*** Data under study
-- ==== Sys2Proof/Laws/Arrays.lean ====
section
/-!
SUPPORT. The oldest command of an array: what its selection, its start and its completion come to
(spec/03_matrix_arrays.md, spec/04_slide_mode_and_transposed_use.md, spec/06_bell_output_stage.md).
-/

set_option Elab.async false

namespace Sys2Proof.Machine

open Sys2Proof

/-- An array without the load channel has none to give back (R108). -/
theorem relChannel_channel {a : Arr} (h : a.channel = false) : a.relChannel.channel = false := by
  simp [Arr.relChannel, h]
/-- While the other array does not hold the load channel, every command may start (R109). -/
theorem mayStart_of {q : Tile} {ma e} (h : (q.arr !ma).channel = false) : mayStart q ma e = true := by
  simp [mayStart, relChannel_channel h]
/-- The first entry is selected when it satisfies the test. -/
theorem firstWhere_head {f g : QEntry → Bool} {e r i} (h : f e = true) : firstWhere f g (e :: r) i = some i := by
  simp [firstWhere, h]

/-- The oldest pass whose load is complete is the next to stream (R88). -/
theorem streamCand {a : Arr} {e rest} (hq : a.q = e :: rest) (hc : e.code = cPASS) (ht : e.taken = true)
    (hj : e.strRows < (passP e.words).m) (hl : e.loadRows = loadTarget e) : streamCandidate a = some 0 := by
  simp only [streamCandidate, hq]
  exact firstWhere_head (by simp [streaming, hc, ht, hl, hj])

/-- Bell stores of an array have begun: its settings sets, and which entries have one, may differ; nothing else does
(R155). -/
structure Arr.Begins (a a' : Arr) : Prop where
  acc : a'.acc = a.acc
  later : a'.later = a.later
  bankA : a'.bankA = a.bankA
  bankB : a'.bankB = a.bankB
  sel : a'.sel = a.sel
  issCfg : a'.issCfg = a.issCfg
  issScale : a'.issScale = a.issScale
  channel : a'.channel = a.channel
  cnt : a'.cnt = a.cnt
  q : a'.q.map (fun e => { e with store := none }) = a.q.map (fun e => { e with store := none })

theorem Arr.Begins.refl (a : Arr) : a.Begins a := ⟨rfl, rfl, rfl, rfl, rfl, rfl, rfl, rfl, rfl, rfl⟩

theorem Arr.Begins.trans {a b c : Arr} (h : a.Begins b) (k : b.Begins c) : a.Begins c :=
  ⟨k.acc.trans h.acc, k.later.trans h.later, k.bankA.trans h.bankA, k.bankB.trans h.bankB, k.sel.trans h.sel,
   k.issCfg.trans h.issCfg, k.issScale.trans h.issScale, k.channel.trans h.channel, k.cnt.trans h.cnt, k.q.trans h.q⟩

/-- The entry at an index after stores have begun: it differs in its store at most. -/
theorem Arr.Begins.entry {a a' : Arr} (h : a.Begins a') {i : Nat} {e : QEntry} (he : entryAt a.q i = some e) :
    ∃ st, entryAt a'.q i = some { e with store := st } := by
  have := congrArg (fun l => l[i]?) h.q
  simp only [entryAt] at he
  simp only [List.getElem?_map, he, Option.map_some] at this
  cases h' : a'.q[i]? with
  | none => rw [h'] at this; simp at this
  | some e' =>
    rw [h'] at this
    simp only [Option.map_some, Option.some.injEq] at this
    refine ⟨e'.store, ?_⟩
    simp only [entryAt, h', Option.some.injEq]
    calc e' = { ({ e' with store := none } : QEntry) with store := e'.store } := rfl
      _ = { e with store := e'.store } := by rw [this]

/-- Changing an entry leaves the others alone. -/
theorem entryAt_modAt (f : QEntry → QEntry) (l : List QEntry) (i k : Nat) :
    entryAt (modAt f l i) k = if k = i then (entryAt l k).map f else entryAt l k := by
  induction l generalizing i k with
  | nil => cases k <;> simp [modAt, entryAt]
  | cons x r ih =>
    cases i <;> cases k <;> simp [modAt, entryAt] at *
    rw [ih]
******
== Task objective ==
From the entries above, give again exactly the lines running from the line with "the test. -/" to the line with "simp only [streamCandidate, hq]"; include both of those lines.

== Your response ==
/-- The first entry is selected when it satisfies the test. -/
theorem firstWhere_head {f g : QEntry → Bool} {e r i} (h : f e = true) : firstWhere f g (e :: r) i = some i := by
  simp [firstWhere, h]

/-- The oldest pass whose load is complete is the next to stream (R88). -/
theorem streamCand {a : Arr} {e rest} (hq : a.q = e :: rest) (hc : e.code = cPASS) (ht : e.taken = true)
    (hj : e.strRows < (passP e.words).m) (hl : e.loadRows = loadTarget e) : streamCandidate a = some 0 := by
  simp only [streamCandidate, hq]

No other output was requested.